Given the pivotal role of inflammasomes in atherosclerosis pathogenesis, researchers and clinicians have shifted their focus toward understanding the molecular mechanisms underlying inflammasome activation and its downstream effects [7]. Additionally, exploiting this knowledge to develop targeted therapies that modulate inflammasome activity has gained significant attention as a potential means of halting disease progression and reducing atherosclerosis-associated complications [5].
This review article aims to comprehensively explore the current understanding of the involvement of inflammasomes in atherosclerosis pathophysiology, with a focus on the cellular and molecular mechanisms driving their activation. Moreover, we will delve into the recent advancements in therapeutic strategies targeting mainly NLRP3 inflammasome, including existing anti-atherosclerotic pharmacotherapy with proven NLRP3 inflammasome-modulating effects, direct NLRP3 inflammasome inhibitors, and agents with secondary NLRP3 inflammasome inhibitory effects. Furthermore, we will discuss the available evidence concerning the modulation of other inflammasomes in atherosclerosis research. By collating the existing evidence, we seek to offer insights into the promising clinical implications and future perspectives of inflammasome-targeted therapies for treating atherosclerosis and its associated cardiovascular sequelae, mentioning the key points and challenges that ought to be addressed.
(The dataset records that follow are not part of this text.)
-- ==== Sys2Proof/Machine/Step.lean ====
section
/-! DEFINITION. One step of the block: one turn of one agent (20_memory.md R88, R89). -/

namespace Sys2Proof.Machine

/-- One atomic step (R88, R89). An instance that breaks R9 is refused (R9, R380). -/
def step (s : State) : Host.Outcome State Fault Refusal :=
  if s.cfg.valid then runTurn (nextTurn s).1 (nextTurn s).2 else .fault .invalidInstance

/-- The block fetches nothing (R32): a word reaches it as a transfer on its port, here the very next turn (log 11). -/
def State.withFetchWord (s : State) (nbits w : Nat) : State :=
  { s with turns := turnOfWord (BitVec.ofNat 32 (w % 2 ^ nbits)) :: s.turns }

end Sys2Proof.Machine
end

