-- ==== Sys2Proof/Machine/Assembler.lean ====
section
/-! DEFINITION. The assembler syntax of 30_encoding.md R121: one operation per line, the mnemonic followed by its
fields separated by commas, each a decimal or `0x` hexadecimal integer, `;` starting a comment. DEDUCED (log 13): blanks, the
letter case of digits and empty lines, of which R121 says nothing. -/

namespace Sys2Proof.Machine

/-- A field value, refused when it does not fit its width (R121). -/
def fitField (width v : Nat) : Option (BitVec width) :=
  if v < 2 ^ width then some (BitVec.ofNat width v) else none

/-- A mnemonic with its fields in the order of R121. -/
def assembleOp (mnemonic : String) (args : List Nat) : Option Instr :=
  match mnemonic, args with
  | "NOP", [] => some .nop
  | "PUSH_PULSE", [d] => (fitField 24 d).map .pushPulse
  | "DEC_STEP", [] => some .decStep
  | "PARSE_STEP", [] => some .parseStep
  | "POP_SYMBOL", [] => some .popSymbol
  | "FEED_BIT", [b] => (fitField 1 b).map .feedBit
  | "RESET", [m] => (fitField 2 m).map .reset
  | "WR_CTRL", [c] => (fitField 4 c).map .wrCtrl
  | "RD_CSR", [n] => (fitField 8 n).map .rdCsr
  | "RD_MSG", [i] => (fitField 8 i).map .rdMsg
  | "LOAD_ID_LO", [h] => (fitField 16 h).map .loadIdLo
  | "LOAD_ID_HI", [h] => (fitField 16 h).map .loadIdHi
  | "SET_FIELD", [k, s, e] =>
      (fitField 4 k).bind fun k => (fitField 8 s).bind fun s => (fitField 8 e).map fun e => .setField k s e
  | "REG_ADD", [f, l, c] =>
      (fitField 5 f).bind fun f => (fitField 8 l).bind fun l => (fitField 8 c).map fun c => .regAdd f l c
  | "RD_SLOT", [s, w] => (fitField 4 s).bind fun s => (fitField 5 w).map fun w => .rdSlot s w
  | "CLR_CNT", [] => some .clrCnt
  | "LOOKUP", [c] => (fitField 8 c).map .lookup
  | _, _ => none

/-- The value of a digit in a base of at most 16. -/
def digitValue (base : Nat) (c : Char) : Option Nat :=
  let n := c.toNat
  let v := if 48 ≤ n ∧ n ≤ 57 then n - 48
    else if 65 ≤ n ∧ n ≤ 70 then n - 55
    else if 97 ≤ n ∧ n ≤ 102 then n - 87
    else 16
  if v < base then some v else none

/-- A numeral's value, most significant digit first, added to what stands before it. -/
def digitsValue (base : Nat) : List Char → Nat → Option Nat
  | [], acc => some acc
  | c :: rest, acc => (digitValue base c).bind fun v => digitsValue base rest (acc * base + v)

/-- A decimal or `0x` hexadecimal integer (R121). -/
def integerOf : List Char → Option Nat
  | [] => none
  | '0' :: 'x' :: c :: rest => digitsValue 16 (c :: rest) 0
  | c :: rest => digitsValue 10 (c :: rest) 0

/-- Space and tab. -/
def isBlank (c : Char) : Bool := c == ' ' || c == '\t'

/-- A text without the blanks at its ends. -/
def trimmed (cs : List Char) : List Char := ((cs.dropWhile isBlank).reverse.dropWhile isBlank).reverse

/-- The fields of a line, which commas separate; a line with no text after the mnemonic has none. -/
def integersOf (cs : List Char) : Option (List Nat) :=
  if trimmed cs = [] then some [] else (cs.splitOn ',').mapM (fun field => integerOf (trimmed field))

/-- One line of the syntax of R121: nothing, one operation, or (`none`) a line the assembler refuses. -/
def assembleLine (line : List Char) : Option (List Instr) :=
  let text := trimmed (line.takeWhile (fun c => c != ';'))
  if text = [] then some []
  else
    let mnemonic := text.takeWhile (fun c => !isBlank c)
    let rest := text.dropWhile (fun c => !isBlank c)
    (integersOf rest).bind fun args => (assembleOp (String.ofList mnemonic) args).map fun i => [i]

end Sys2Proof.Machine
end

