-- ==== Sys2Proof/Certificates/Slice0/Obligations.lean ====
section
/-! DEFINITION. The statements for the provers. Each docstring names the rules of spec/ it rests on. -/

open Sys2Proof Sys2Proof.Machine

/-! ## Encoding and decoding -/

/-- R112 to R114: decoding an operation's word gives it back, and so does the command port for every operation HOST may
issue. -/
def Obligations.EncodeThenDecode : Prop :=
  ∀ i : Instr, decodeWord (encode i) = .ok i ∧ (i.wellFormed .host = true → decodeCommand (encode i) = .ok i)

/-- R112 to R114: a word that decodes is the word of what it decodes to, so each word has one meaning. -/
def Obligations.DecodeThenEncode : Prop :=
  ∀ (w : Word) (i : Instr), decodeWord w = .ok i → encode i = w

/-- R113: the command port performs exactly the words of HOST's operations. -/
def Obligations.CommandWordLegalIff : Prop :=
  ∀ w : Word, (∃ i, decodeCommand w = .ok i) ↔ ∃ i : Instr, i.wellFormed .host = true ∧ encode i = w

/-- R115, R116: a reserved opcode, opcode 0x01, or a reserved operand bit on the command port is answered `ILLEGAL` with
data 0, whatever the state, and changes nothing but the response. -/
def Obligations.IllegalWordAnsweredIllegal : Prop :=
  ∀ (s : State) (w : Word) (rest : List Turn), s.cfg.valid → s.turns = .host w :: rest →
    (opcodeOf w = 0x01 ∨ 0x11 ≤ opcodeOf w ∨
      ∃ r, opcodeTable[opcodeOf w]? = some r ∧ w &&& r.mask ≠ r.pat) →
    step s = .next { s with turns := rest, rsp := some ⟨.illegal, 0⟩ }

/-- R123: the worked encodings. -/
def Obligations.WorkedEncodings : Prop :=
  decodeCommand 0x05000001 = .ok (.feedBit 1) ∧ decodeCommand 0x06000003 = .ok (.reset 3) ∧
  decodeCommand 0x0700000F = .ok (.wrCtrl 0xF) ∧ decodeCommand 0x08000015 = .ok (.rdCsr 0x15) ∧
  decodeCommand 0x0A0002D1 = .ok (.loadIdLo 0x02D1) ∧ decodeCommand 0x0C000507 = .ok (.setField 0 5 7) ∧
  decodeCommand 0x0D010A01 = .ok (.regAdd 1 10 1) ∧ decodeCommand 0x0E030002 = .ok (.rdSlot 3 2) ∧
  decodeCommand 0x10000001 = .ok (.lookup 1) ∧
  decodeCommand 0x05000002 = .error .reservedBit ∧ decodeCommand 0x11000000 = .error .reservedOpcode

/-- R89, R113, R125: a step performs the operation its turn carries, in the state that has consumed the turn. With no turn
left the step is ENGINE's: that last clause is the model's choice (log 2). -/
def Obligations.StepRunsTurn : Prop :=
  ∀ (s : State) (rest : List Turn), s.cfg.valid →
    (∀ w i, s.turns = .host w :: rest → decodeCommand w = .ok i → step s = exec i { s with turns := rest }) ∧
    (∀ d, s.turns = .edge d :: rest → step s = exec (.pushPulse d) { s with turns := rest }) ∧
    (s.turns = .engine :: rest → step s = .next (engineStep { s with turns := rest })) ∧
    (s.turns = [] → step s = .next (engineStep s))

/-- R113, R125: a word placed on its port is the very next thing the block performs, and nothing else has changed. That
`withFetchWord` stands for the outside world placing it is the model's choice (log 11). -/
def Obligations.PlacedWordRunsNext : Prop :=
  ∀ (s : State) (i : Instr), s.cfg.valid → step (s.withFetchWord 32 (encode i).toNat) = exec i s

/-- R121: the assembler refuses a field value that does not fit its width, here for every operation with fields. -/
def Obligations.AssemblerRefusesMisfits : Prop :=
  ∀ a b c : Nat,
    ((assembleOp "PUSH_PULSE" [a]).isSome ↔ a < 2 ^ 24) ∧ ((assembleOp "FEED_BIT" [a]).isSome ↔ a < 2) ∧
    ((assembleOp "RESET" [a]).isSome ↔ a < 4) ∧ ((assembleOp "WR_CTRL" [a]).isSome ↔ a < 16) ∧
    ((assembleOp "RD_CSR" [a]).isSome ↔ a < 256) ∧ ((assembleOp "RD_MSG" [a]).isSome ↔ a < 256) ∧
    ((assembleOp "LOAD_ID_LO" [a]).isSome ↔ a < 2 ^ 16) ∧ ((assembleOp "LOAD_ID_HI" [a]).isSome ↔ a < 2 ^ 16) ∧
    ((assembleOp "SET_FIELD" [a, b, c]).isSome ↔ a < 16 ∧ b < 256 ∧ c < 256) ∧
    ((assembleOp "REG_ADD" [a, b, c]).isSome ↔ a < 32 ∧ b < 256 ∧ c < 256) ∧
    ((assembleOp "RD_SLOT" [a, b]).isSome ↔ a < 16 ∧ b < 32) ∧ ((assembleOp "LOOKUP" [a]).isSome ↔ a < 256)

/-! ## Reset, the invariant, and how a step can end -/

/-- R57: every element with a stated value has it after power-on, on every instance; the reset state is such a state. -/
def Obligations.PowerOnValues : Prop :=
  ∀ (c : Params) (p : Nat) (s : State), s = State.powerOn c p →
    s.cfg = c ∧ s.ctrl = 0 ∧ (s.edgeEn = false ∧ s.decEn = false ∧ s.parEn = false ∧ s.proto = .v3) ∧
    (s.pq.wr = 0 ∧ s.pq.rd = 0 ∧ s.pq.cnt = 0) ∧ (s.bq.wr = 0 ∧ s.bq.rd = 0 ∧ s.bq.cnt = 0) ∧
    (s.dec.cur = c.initBit ∧ s.dec.hc = 0 ∧ s.dec.first = true) ∧
    s.par = ⟨.sync, 0, 0, 0, 0, false, 0, 0⟩ ∧ s.res = ⟨false, false, 0, 0, 0, 0⟩ ∧ s.regCount = 0 ∧
    s.idStage = 0 ∧ s.fstage.length = c.maxFields ∧ (∀ k < c.maxFields, s.fstageAt k = ⟨0, 0⟩) ∧
    s.pqOvf = false ∧ s.bqOvf = false ∧ s.cnt = ⟨0, 0, 0, 0, 0, 0, 0, 0⟩

/-- The reset state, an instance with R8's default parameters (the model's choice, log 4), satisfies the invariant. -/
def Obligations.ResetSatisfiesInv : Prop := Inv State.reset

/-- Every valid instance powers on in a state that satisfies the invariant (R9, R36, R400). -/
def Obligations.PowerOnSatisfiesInv : Prop := ∀ (c : Params) (p : Nat), c.valid → Inv (State.powerOn c p)

/-- Every step of every agent keeps the invariant: queue cursors and counts (R36, R38), the registry (R50, R284), the
parser's phase, index and buffer (R222, R229, R230, R243), the flags and their counters (R52, R53). -/
def Obligations.StepKeepsInvariant : Prop := ∀ s t : State, Inv s → step s = .next t → Inv t

/-- R380, R8: on a valid instance every step has a next state and keeps the parameters. The model's choices: a step uses one
turn up, one with no turn left or an idle ENGINE turn included, where R340 takes no step (logs 1 and 2), and it keeps the
number of the power-on (log 6). -/
def Obligations.StepNeverStops : Prop :=
  ∀ s : State, s.cfg.valid → ∃ t, step s = .next t ∧ t.cfg = s.cfg ∧ t.power = s.power ∧ t.turns = s.turns.tail

/-- R9: parameters that break a constraint are refused at construction, others power on. That every step of a state with
such parameters faults is the model's reading of R9 (log 7): the spec only says that the instance is not constructed. -/
def Obligations.InvalidInstanceRefused : Prop :=
  ∀ (c : Params) (p : Nat),
    (instanceConstraints c → construct c p = .next (State.powerOn c p)) ∧
    (¬ instanceConstraints c → construct c p = .fault .invalidInstance ∧
      ∀ s : State, s.cfg = c → step s = .fault .invalidInstance)

/-! ## Queues and PUSH_PULSE -/

/-- R152, R158: an insertion into a queue that is not full makes the value the newest live element; into a full one it
overflows. -/
def Obligations.QueueInsertAppends : Prop :=
  ∀ (α : Type) (cap : Nat) (u : Nat → α) (q : Queue α) (v : α), cap ≤ 255 → Queue.wf cap q →
    (q.cnt.toNat = cap → q.insert cap v = none) ∧
    (q.cnt.toNat < cap → ∃ q', q.insert cap v = some q' ∧ q'.live cap u = q.live cap u ++ [v] ∧ Queue.wf cap q' ∧
      q'.wr.toNat = (q.wr.toNat + 1) % cap ∧ q'.rd = q.rd ∧ q'.cnt.toNat = q.cnt.toNat + 1)

/-- R153, R158: a removal takes the oldest live element; from an empty queue it underflows. -/
def Obligations.QueueRemoveTakesOldest : Prop :=
  ∀ (α : Type) (cap : Nat) (u : Nat → α) (q : Queue α), cap ≤ 255 → Queue.wf cap q →
    (q.cnt = 0 → q.remove cap u = none) ∧
    (q.cnt ≠ 0 → ∃ v q', q.remove cap u = some (v, q') ∧ q.live cap u = v :: q'.live cap u ∧ Queue.wf cap q' ∧
      q'.rd.toNat = (q.rd.toNat + 1) % cap ∧ q'.wr = q.wr ∧ q'.cnt.toNat = q.cnt.toNat - 1)

/-- R155: with `EDGE_EN = 1` and room in `PQ`, a pulse of any duration becomes the newest live pulse; nothing else
changes. -/
def Obligations.PushPulseQueues : Prop :=
  ∀ (s : State) (d : Pulse), Inv s → s.edgeEn = true → s.pq.cnt.toNat < s.cfg.pqCap →
    ∃ t, exec (.pushPulse d) s = .next t ∧ t.pulses = s.pulses ++ [d] ∧ t = { s with pq := t.pq }

/-- R156: a pulse rejected by a full `PQ` sets `PQ_OVF` and counts; the queue and everything else stay. -/
def Obligations.PushPulseOverflowRecorded : Prop :=
  ∀ (s : State) (d : Pulse), s.edgeEn = true → s.pq.cnt.toNat = s.cfg.pqCap →
    ∃ t, exec (.pushPulse d) s = .next t ∧ t.pqOvf = true ∧ countedOnce s.cnt.pqOvf t.cnt.pqOvf ∧
      t = { s with pqOvf := t.pqOvf, cnt := { s.cnt with pqOvf := t.cnt.pqOvf } }

/-- R157: with `EDGE_EN = 0` a pulse changes no state. -/
def Obligations.PushPulseMasked : Prop :=
  ∀ (s : State) (d : Pulse), s.edgeEn = false → exec (.pushPulse d) s = .next s

/-! ## Decoder -/

/-- R181: the three classes partition the durations at `T_MIN`, `T_SPLIT` and `T_MAX`; the boundary durations of R189 with
the source's constants. -/
def Obligations.PulseWindow : Prop :=
  (∀ (c : Params) (d : Pulse),
    (classify c d = .out ↔ d.toNat < c.tMin ∨ c.tMax ≤ d.toNat) ∧
    (classify c d = .short ↔ c.tMin ≤ d.toNat ∧ d.toNat < c.tMax ∧ d.toNat < c.tSplit) ∧
    (classify c d = .long ↔ c.tMin ≤ d.toNat ∧ d.toNat < c.tMax ∧ c.tSplit ≤ d.toNat)) ∧
  (∀ c : Params, c.tMin = 50 → c.tSplit = 750 → c.tMax = 1400 →
    classify c 49 = .out ∧ classify c 50 = .short ∧ classify c 749 = .short ∧ classify c 750 = .long ∧
    classify c 1399 = .long ∧ classify c 1400 = .out)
2. Atherosclerosis: Pathogenesis and the Role of Inflammation

The atherosclerotic process consists of multiple steps, namely endothelial dysfunction, abnormal lipid metabolism and deposition in the subendothelial layer, and inflammation [8]. Several risk factors contribute to this hazardous cascade, such as arterial hypertension, diabetes mellitus, dyslipidemia, and smoking, among others [1].
The endothelial layer, an abundant organ lining the blood vessels, is crucial in vascular homeostasis, mainly depending on nitric oxide (NO) bioavailability. NO not only regulates vascular tone, but participates in other processes such as thrombosis, fibrinolysis, vascular inflammation, and remodeling [9]. In the setting of impaired NO bioavailability—either due to reduced production or increased degradation—endothelial dysfunction occurs and is considered the initial step of atherogenesis [9]. In such a deleterious state, there is evident vasoconstriction, thrombosis, leukocyte migration, and vascular smooth muscle cell (VSMC) proliferation [9]. Inflammation is crucial in the development of endothelial dysfunction, since proinflammatory cytokines (ILs and tumor necrosis factor-alpha (TNF-α)) can act as damage-associated molecular patterns and stimulate the corresponding endothelial cell receptors, ultimately leading to nuclear factor-κB (NF-κB) signaling [9]. Consequently, there is an upregulation of adhesion molecules (vascular cell adhesion molecule, intercellular adhesion molecule, E-selectin, and P-selectin), which, in turn, aid leukocyte trafficking in the subendothelial layer [9]. Moreover, damaged endothelial cells participate in a vicious cycle of cytokine production that perpetuates the inflammatory cycle [9].
Endothelial impairment additionally facilitates the invasion of apolipoprotein-B-containing lipoproteins, such as low-density lipoproteins (LDL), in the subendothelial layer. Of the known subcategories of LDL, small–dense LDL (sdLDL) is considered the molecule with the greatest atherogenic potential. LDLs are then retained in the arterial wall and undergo several modifications, with oxidation being the most well studied [10]. Foam cell formation ensues as a result of oxidized LDL (oxLDL) binding to the surface lectin-like oxLDL receptor-1 of VSMCs [11], as well as their uptake by macrophages.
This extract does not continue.